7. I would say a reasonable plan for each month might follow these principles:
a) If a main chapter quest is active (including Bald Top Hill etc) drop everything else to deal with it except making sure you assign advisers to deal with all problem cards. If a main quest is active nasty additional problems ca suddenly crop up and it's good to have plenty of advisers on hard to allocate to them. Don't leave you kingdom borders unless it's to deal explicitly with a main quest line mission and then do it at the beginning of the month so you can get back before month end to deal with any residual problems.
b) If have just or recently finished a chapter quest line and you have a number of side/companion quests to do divide you month into one 14 day project, e.g. level up adviser, and a 1-2 week adventure/exploration expedition. Preferably the adventuring trip for the beginning of the month, the 14 day project starting on or before the 15th.
c) If you have just claimed a new region schedule an exploration trip to find and claim all the bonus resource nodes in it and map out all the locations and roads immediately rather than do any side quest stuff as in b). This gives you stat bonuses and also a lot of extra loot and XP which is always nice. As is getting to kill something already which you may be itching to do by now.

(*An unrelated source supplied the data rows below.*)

/-- STATION_RESET (R153). -/
def execStationReset (answers : List MemAnswer) (s : State) : Host.Outcome State Fault Refusal :=
  serviceStep .stationReset (judging judgeStationReset)
    (fun i r => (r.setStation i (r.st.stations.get i).emptied).touchLanes) answers s

/-- The target of a SLOT_SET, by a slot state code (R154). -/
def slotTarget : Nat → Option SlotState
  | 1 => some .free
  | 4 => some .blocked
  | _ => none

/-- A slot that SLOT_SET may mark: FREE, BLOCKED or SUSPECT (R154). -/
def SlotState.settable : SlotState → Bool
  | .free | .blocked | .suspect => true
  | .reserved | .occupied => false

/-- The judgement of a SLOT_SET (R154). -/
def judgeSlotSet (w1 : Word) (s : State) : Judged (Fin 8 × Nat × SlotState) :=
  match asFin 8 (cmdStation w1) with
  | none => .refuse .serviceRange {}
  | some i =>
    match slotTarget (cmdTarget w1), (s.stations.get i).magazine with
    | none, _ => .refuse .serviceRange (stationRefs i)
    | some _, none => .refuse .serviceState (stationRefs i)
    | some target, some m =>
      match m.slots[cmdSlot w1]? with
      | none => .refuse .serviceRange (stationRefs i)
      | some x =>
        if x.settable then .pass (i, cmdSlot w1, target)
        else .refuse .serviceState (slotRefs i (cmdSlot w1))

/-- A slot is marked; the station's image is queued, and the lanes are re-evaluated (R154). -/
def Run.markSlot (r : Run) (i : Fin 8) (slot : Nat) (x : SlotState) : Run :=
  ((r.setSlots i fun slots => slots.set slot x).image (.station i)).touchLanes

/-- SLOT_SET (R154). -/
def execSlotSet (answers : List MemAnswer) (s : State) : Host.Outcome State Fault Refusal :=
  serviceStep .slotSet (judging judgeSlotSet)
    (fun x r => r.markSlot x.1 x.2.1 x.2.2) answers s

/-! ### RESOLVE (R161 to R164) -/

/-- The target of a RESOLVE, with the operands it uses (R162, R163). -/
inductive Resolution where
  | derived (state : BoardState) (mask : BitVec 12)
  | held (cup : Fin 4)
  | stacked (station : Fin 8) (slot : Nat) (serial : BitVec 16)
  | scrapped
  | lost
deriving DecidableEq, Repr

/-- The board states that RESOLVE can give (R161, check 2). -/
def resolveTarget (code : Nat) : Option BoardState :=
  match BoardState.ofCode code with
  | some .intact => some .intact
  | some .partCut => some .partCut
  | some .free => some .free
  | some .held => some .held
  | some .stacked => some .stacked
  | some .scrapped => some .scrapped
  | some .lost => some .lost
  | _ => none

/-- A cup that a board can be resolved into: EMPTY, or SUSPECT and naming the board (R162). -/
def Cup.takes (c : Cup) (b : BoardRef) : Bool :=
  match c.state with
  | .empty => true
  | .suspect => c.ref == some b
  | .reserved | .loaded | .reservedOut => false

/-- A slot that a board can be resolved into: FREE or SUSPECT (R162). -/
def SlotState.takesBoard : SlotState → Bool
  | .free | .suspect => true
  | .reserved | .occupied | .blocked => false

/-- The checks of the target HELD (R162). -/
def judgeHeld (b : BoardRef) (w1 : Word) (s : State) : Judged Resolution :=
  match asFin 4 (cmdCup w1) with
  | none => .refuse .serviceRange b.refs
  | some c =>
    if (s.cups.get c).takes b then .pass (.held c)
    else .refuse .serviceState (b.refsWithCup (some c))

/-- The checks of the target STACKED (R162). -/
def judgeStacked (b : BoardRef) (w1 : Word) (s : State) : Judged Resolution :=
  match asFin 8 (cmdStation w1) with
  | none => .refuse .serviceRange b.refs
  | some i =>
    let refs := { b.refs with station := some i }
    match (s.stations.get i).magazine with
    | none => .refuse .serviceState refs
    | some m =>
      match m.slots[cmdSlot w1]? with
      | none => .refuse .serviceRange refs
      | some x =>
        if x.takesBoard then .pass (.stacked i (cmdSlot w1) m.serial)
        else .refuse .serviceState { refs with slot := some (cmdSlot w1) }

/-- The checks of a target (R162). -/
def judgeTarget (b : BoardRef) (target : BoardState) (w1 : Word) (l : CacheLine) (s : State) :
    Judged Resolution :=
  match target with
  | .held => judgeHeld b w1 s
  | .stacked => judgeStacked b w1 s
  | .scrapped => .pass .scrapped
  | .lost => .pass .lost
  | .intact | .partCut | .free =>
    if maskWithin (cmdMask w1) l.words.hw.tabs &&
        derivedState l.words.hw.tabs (cmdMask w1) == target then
      .pass (.derived target (cmdMask w1))
    else .refuse .serviceRange b.refs
  | .cutting | .picking | .placing | .discarding | .left | .uncertain =>
    .refuse .serviceRange b.refs

/-- The references of a RESOLVE refused before its position was accepted: the nest (R159;
notes/assumptions/16.md). -/
def resolveRefs (n : Nest) : Refs := { nest := some n }

/-- The judgement of a RESOLVE (R161). -/
def judgeResolve (w1 : Word) (r : Run) : Judged (BoardRef × Resolution) × Run :=
  match Nest.ofCode (cmdNest w1) with
  | none => (.refuse .serviceRange {}, r)
  | some n =>
    match resolveTarget (cmdTarget w1) with
    | none => (.refuse .serviceRange (resolveRefs n), r)
    | some target =>
      let b : BoardRef := ⟨n, cmdPosition w1⟩
      if (r.st.nest n).state.loaded then
        if cmdPosition w1 < r.st.boardCount n then
          fetch b b.refs (fun l r =>
            if l.words.hw.state = .uncertain then
              match judgeTarget b target w1 l r.st with
              | .pass x => (.pass (b, x), r)
              | .refuse cause refs => (.refuse cause refs, r)
              | .abandon => (.abandon, r)
            else (.refuse .serviceState b.refs, r)) r
        else (.refuse .serviceRange (resolveRefs n), r)
      else (.refuse .serviceState (resolveRefs n), r)

/-- The board as a RESOLVE leaves it (R163). -/
def Resolution.board (x : Resolution) (h : BoardHw) : BoardHw :=
  let away := { h with cup := none, placement := none, lastCause := none }
  match x with
  | .derived state mask => { away with state := state, cutMask := mask }
  | .held c => { away with state := .held, cutMask := fullMask h.tabs, cup := some c }
  | .stacked i slot serial =>
    { away with state := .stacked, cutMask := fullMask h.tabs, placement := some ⟨i, slot, serial⟩ }
  | .scrapped => { away with state := .scrapped, cutMask := fullMask h.tabs }
  | .lost => { away with state := .lost, lastCause := some .resolved }

/-- The cups, slots and count that a RESOLVE settles (R164). -/
def Run.settle (r : Run) (b : BoardRef) (x : Resolution) : Run :=
  match x with
  | .held c => r.giveCup c (loadedWith b) b
  | .stacked i slot _ =>
    (((r.dropReferences b none).setSlots i fun slots => slots.set slot .occupied).touchLanes).boardEnded
      b.nest
  | .scrapped => (r.dropReferences b none).boardEnded b.nest
  | .lost => (r.dropReferences b none).boardEnded b.nest
  | .derived _ _ => r.dropReferences b none

/-- The effects of an accepted RESOLVE; the nest summary is queued (R163, R164). -/
def applyResolve (p : BoardRef × Resolution) (r : Run) : Run :=
  let b := p.1
  let r := r.changeBoard b p.2.board
  let r := r.removeEntries (r.st.entriesOf b)
  ((r.settle b p.2).drainTest b.nest).image (.nest b.nest)

/-- RESOLVE (R161 to R164). -/
def execResolve (answers : List MemAnswer) (s : State) : Host.Outcome State Fault Refusal :=
  serviceStep .resolve judgeResolve applyResolve answers s

/-! ### FORGET, CUP_CLEAR (R165, R166) -/

/-- The judgement of a FORGET (R165). -/
def judgeForget (w1 : Word) (s : State) : Judged (Fin 32) :=
  match asFin 32 (cmdEntry w1) with
  | none => .refuse .serviceRange {}
  | some i =>
    if (s.entries.get i).any fun e => !e.inFlight then .pass i
    else .refuse .serviceState { entry := some i }

/-- The effects of an accepted FORGET (R165). -/
def applyForget (i : Fin 32) (r : Run) : Run :=
  match r.st.entries.get i with
  | none => r
  | some e => (r.removeEntries [i]).drainTest e.board.nest

/-- FORGET (R165). -/
def execForget (answers : List MemAnswer) (s : State) : Host.Outcome State Fault Refusal :=
  serviceStep .forget (judging judgeForget) applyForget answers s

/-- The judgement of a CUP_CLEAR (R166). -/
def judgeCupClear (w1 : Word) (s : State) : Judged (Fin 4) :=
  match asFin 4 (cmdCup w1) with
  | none => .refuse .serviceRange {}
  | some c =>
    match (s.cups.get c).state with
    | .suspect => .pass c
    | .empty => .pass c
    | .reserved | .loaded | .reservedOut => .refuse .serviceState (cupRefs c)

/-- A SUSPECT cup becomes EMPTY and its reference is dropped; an EMPTY one is left as it is (R166). -/
def applyCupClear (c : Fin 4) (r : Run) : Run :=
  if (r.st.cups.get c).state = .suspect then r.setCup c ⟨.empty, none⟩ else r

/-- CUP_CLEAR (R166). -/
def execCupClear (answers : List MemAnswer) (s : State) : Host.Outcome State Fault Refusal :=
  serviceStep .cupClear (judging judgeCupClear) applyCupClear answers s

/-! ### CELL_CLEAR (R167, R168) -/

/-- The boards named by OPEN or HALF entries, in list order (R167). -/
def State.boardsInFlight (s : State) : List BoardRef :=
  (s.order.filterMap fun i =>
    (s.entries.get i).bind fun e => if e.inFlight then some e.board else none).eraseDups

/-- A cup after CELL_CLEAR (R168, step 1). -/
def Cup.cleared (c : Cup) : Cup :=
  match c.state with
  | .reserved => { c with state := .suspect }
  | .reservedOut => { c with state := .suspect }
  | .empty => c
  | .loaded => c
  | .suspect => c

/-- A slot after CELL_CLEAR (R168, step 2). -/
def SlotState.cleared : SlotState → SlotState
  | .reserved => .suspect
  | .free => .free
  | .occupied => .occupied
  | .blocked => .blocked
  | .suspect => .suspect

/-- A station's slots after CELL_CLEAR, where one was RESERVED (R168, step 2). -/
def Run.clearStation (r : Run) (i : Fin 8) : Run :=
  if (r.st.stations.get i).slots.contains .reserved then
    r.setSlots i fun slots => slots.map SlotState.cleared
  else r

/-- The effects of a CELL_CLEAR; the image of every entry is queued, in use or free (R167, R168). -/
def applyCellClear (_ : Unit) (r : Run) : Run :=
  let boards := r.st.boardsInFlight
  let r := boards.foldl (fun r b => r.changeBoard b (BoardHw.lostTrack .cleared)) r
  let r := r.removeEntries r.st.order
  let r := (List.finRange 32).foldl (fun r i => r.image (.entry i)) r
  let r := (List.finRange 4).foldl (fun r c => r.setCup c (r.st.cups.get c).cleared) r
  let r := (List.finRange 8).foldl Run.clearStation r
  let r := ((List.finRange 16).foldl (fun r l => r.setPending l 0) r).touchLanes
  let r := (r.drainTest .a).drainTest .b
  if boards.isEmpty then r else r.raise .uncertain

/-- CELL_CLEAR (R167, R168). -/
def execCellClear (answers : List MemAnswer) (s : State) : Host.Outcome State Fault Refusal :=
  serviceStep .cellClear (judging fun _ _ => Judged.pass ()) applyCellClear answers s

/-! ### TRIAL service commands (R159) -/

/-- A service command judged by its kind, without its effects. -/
def trialService {α : Type} (judge : Word → Run → Judged α × Run) (t : Tag) (q : Request) (r : Run) :
    Ack × Run :=
  servePost .service judge (fun q _ r => grantTrial .service [] none q r) t q r

/-- A TRIAL service command by its kind (R159). -/
def serveTrialService (t : Tag) (q : Request) (r : Run) : Ack × Run :=
  match serviceKind (ringKind q.data) with
  | none => (.hard, r)
  | some .nestStop => trialService (judging judgeNestStop) t q r
  | some .nestResume => trialService (judging judgeNestResume) t q r
  | some .nestSync => trialService (judging judgeNestSync) t q r
  | some .nestRelease => trialService (judging judgeNestRelease) t q r
  | some .laneStop => trialService (judging judgeLaneStop) t q r
  | some .laneResume => trialService (judging judgeLaneResume) t q r
  | some .stationReset => trialService (judging judgeStationReset) t q r
  | some .slotSet => trialService (judging judgeSlotSet) t q r
  | some .resolve => trialService judgeResolve t q r
  | some .forget => trialService (judging judgeForget) t q r
  | some .cupClear => trialService (judging judgeCupClear) t q r
  | some .cellClear => trialService (judging fun _ _ => Judged.pass ()) t q r

/-- Whether a request is a post of a service kind with the TRIAL flag. -/
def isTrialService (q : Request) : Bool :=
  q.cls == .service && (serviceKind (ringKind q.data)).isSome && ringTrial q.data

/-- TRIAL_SERVICE_COMMAND (R159). -/
def execTrialServiceCommand (answers : List MemAnswer) (s : State) :
    Host.Outcome State Fault Refusal :=
  heldStep isTrialService serveTrialService answers s

end Sys2Proof.Machine
end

d) If you have cleared your side/companion quests (or all the one's you want to deal with now anyway) and there is no main quest related disaster afoot yet, schedule two adviser level ups/region claims etc for the month. Levelling up advisers and claiming regions is never a bad idea if there is no reason not to - you should do it as much and as fast as possible. After you've completed a main chapter quest line there is usually a lengthy period of relative peace before the next chapter kicks in. This is an ideal time to prioritise adviser level ups.

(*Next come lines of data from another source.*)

-- ==== Sys2Proof/Safety.lean ====
section
/-! DEFINITION. What claims speak about: a step that does not stop, the states that runs from reset
reach, and the conditions on a state that every step is to keep. -/

namespace Sys2Proof.Machine

/-- A step does not stop the machine. -/
def Runs (s : State) : Prop := ∃ t, step s = .next t

/-- The states that a run from RESET_N reaches, whatever commands the outside world queues. -/
inductive Reachable : State → Prop
  | reset : Reachable State.reset
  | command (s : State) (c : Instr) : Reachable s → Reachable { s with pending := s.pending ++ [c] }
  | step (s t : State) : Reachable s → step s = .next t → Reachable t

/-- A condition that every step keeps, from whatever state meets it. -/
def KeptByStep (P : State → Prop) : Prop := ∀ s t, P s → step s = .next t → P t

/-- Cell memory is in its canonical form. -/
def MemoryCanonical (s : State) : Prop := Memory.wf s.mem

/-- The CAPTURE flag of a source is set exactly while its capture is HELD (R178). -/
def FlagsMirrorCaptures (s : State) : Prop :=
  ∀ src, s.flag (.capture src) = (s.captureOf src).isSome

/-- In OPEN_PATH mode no image waits, no capture is taken and no flag is set (R4). -/
def OpenPathSilent (s : State) : Prop :=
  s.mode = .openPath → s.images = [] ∧ s.flags = 0 ∧ ∀ src, s.captureOf src = none

/-- A lane waits for the end of its current station. -/
def Lane.stopsAtStationEnd (l : Lane) : Bool := l.stop.any fun q => q.condition == .atStationEnd

/-- The lanes have settled: an OPEN lane has a usable station, and its current one is usable while a
stop waits for that station's end; an EXHAUSTED lane has no usable station and no such stop (R141,
R144). -/
def LanesSettled (s : State) : Prop :=
  ∀ i, let l := s.lanes.get i
    (l.state = .isOpen → s.someUsable l = true ∧ (l.stopsAtStationEnd = true → s.currentUsable l = true)) ∧
    (l.state = .exhausted → s.someUsable l = false ∧ l.stopsAtStationEnd = false)

/-- The list of the OCT holds each entry in use once and no other, and only entries in use are due
(R106, R110). -/
def TableListed (s : State) : Prop :=
  s.order.Nodup ∧ s.due.Nodup ∧ (∀ i, i ∈ s.order ↔ (s.entries.get i).isSome) ∧
    ∀ i ∈ s.due, i ∈ s.order

/-- Only OPEN and HALF entries are due: the mark goes when the entry expires or is removed (R110). -/
def DueInFlight (s : State) : Prop :=
  ∀ i ∈ s.due, ∃ e, s.entries.get i = some e ∧ e.inFlight = true

/-- The command ring that a kind is posted on (R77, R105). -/
def EntryKind.ring : EntryKind → CmdRing
  | .cut => .router
  | .pick | .place | .discard => .picker
  | .present => .stacker

/-- Each entry stands for its kind's ring, and the two entries of a pair in flight name each other: a PLACE with
a cup and a PRESENT without one, of one state, one board and one destination (R85, R105). -/
def PairsLinked (s : State) : Prop :=
  ∀ i e, s.entries.get i = some e → e.ring = e.kind.ring ∧
    (e.inFlight = true → e.kind = .place ∨ e.kind = .present →
      ∃ j f, e.partner = some j ∧ s.entries.get j = some f ∧ f.partner = some i ∧
        f.kind = (if e.kind = .place then .present else .place) ∧ f.state = e.state ∧
        f.board = e.board ∧ f.dest = e.dest ∧ e.dest.isSome = true ∧
        (e.cup.isSome = true ↔ e.kind = .place))

/-- The OCT is in order: its list holds the entries in use, only entries in flight are due, and pairs in flight
are linked. A request that clears or resolves reaches a pair whole through the list, and an expiry only an entry
in flight (R85, R105, R106, R110). -/
def TableInOrder (s : State) : Prop := TableListed s ∧ DueInFlight s ∧ PairsLinked s

/-- The recency order of the Board Cache holds each valid entry once and no other (R42). -/
def RecencyListed (s : State) : Prop :=
  s.recency.Nodup ∧ ∀ i, i ∈ s.recency ↔ (s.cache.get i).isSome

/-- The places in the part where a cycle of a tag can be: at the pass-through source, at the arbiter, waiting for
the images of a guard or path refusal, and ended by the Engine but for its images (R16 to R18, R183). -/
def State.placesOf (s : State) (tag : Tag) : List Bool :=
  [ (s.pass.get tag).isSome, (s.requests.get tag).isSome, s.waits.any fun w => w.tag == tag,
    match s.engine with
    | .finishing w => w.tag == tag
    | .idle => false
    | .serving _ => false ]

/-- A tag has one cycle in the part at most, in one place, and while it has one its master waits (R1, R2). -/
def OneCyclePerTag (s : State) : Prop :=
  (s.waits.map fun w => w.tag).Nodup ∧
    ∀ tag, (s.placesOf tag).count true ≤ 1 ∧
      (true ∈ s.placesOf tag → s.masters.get tag = .waiting)

/-! ### Memory's answers to the Engine's cycles -/

/-- Memory answers the first `n` of the Engine's cycles DONE. -/
def Answered (answers : List MemAnswer) (n : Nat) : Prop := ∀ a ∈ answers.take n, a.hard = false

/-- The state in which the Engine's next cycle has been answered, but for what a write among its cycles
stores: everything that goes on beside the request until then has taken place (R20, R186). -/
def State.awaitNext (s : State) (answers : List MemAnswer) : State := s.await (nextAnswer answers)

/-- The state after `n` reads of the Engine. -/
def State.waited (s : State) (answers : List MemAnswer) : Nat → State
  | 0 => s
  | n + 1 => (s.awaitNext answers).waited answers.tail n

/-- The words that `n` reads of the Engine return, from an address on: each as memory holds it when the
read is granted (R186). -/
def State.wordsRead (s : State) (answers : List MemAnswer) (a : Nat) : Nat → List Word
  | 0 => []
  | n + 1 =>
    Memory.readWord (s.awaitNext answers).mem a ::
      (s.awaitNext answers).wordsRead answers.tail (a + 8) n

/-- The state after one write of the Engine that memory has answered DONE. -/
def State.wrote (s : State) (answers : List MemAnswer) (p : Nat × Word) : State :=
  { s.awaitNext answers with mem := Memory.writeBytes (s.awaitNext answers).mem p.1 p.2 8 }

/-- The state after writes of the Engine that memory has answered DONE, in order. -/
def State.wroteAll (s : State) (answers : List MemAnswer) : List (Nat × Word) → State
  | [] => s
  | p :: ws => (s.wrote answers p).wroteAll answers.tail ws

end Sys2Proof.Machine
end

8. There is one decision you can make when your economy adviser gets to level 6 (maybe level 5, not sure) which is to set taxes to zero. This is incredibly beneficial as it gives you an overall kingdom stability boost every month. I would strongly advise building plenty of economic buildings in your towns (paying attention to adjacency bonuses etc) in the early game so as to level up your economy adviser to this level as a priority to get this decision. Trust me you won't need the money and it will replace panic and paranoia with a warm fuzzy feeling for the rest of the game.
The stronger your kingdom is the more resilient it is and the more likely you are to win the game. Don't neglect it. Look after it and it will look after you. Don't listen to anyone who suggests otherwise.
Jesus, you learn something every day. WTF are aviaries?
Unlock with Relations III, buildable in towns. From Wildcards DLC.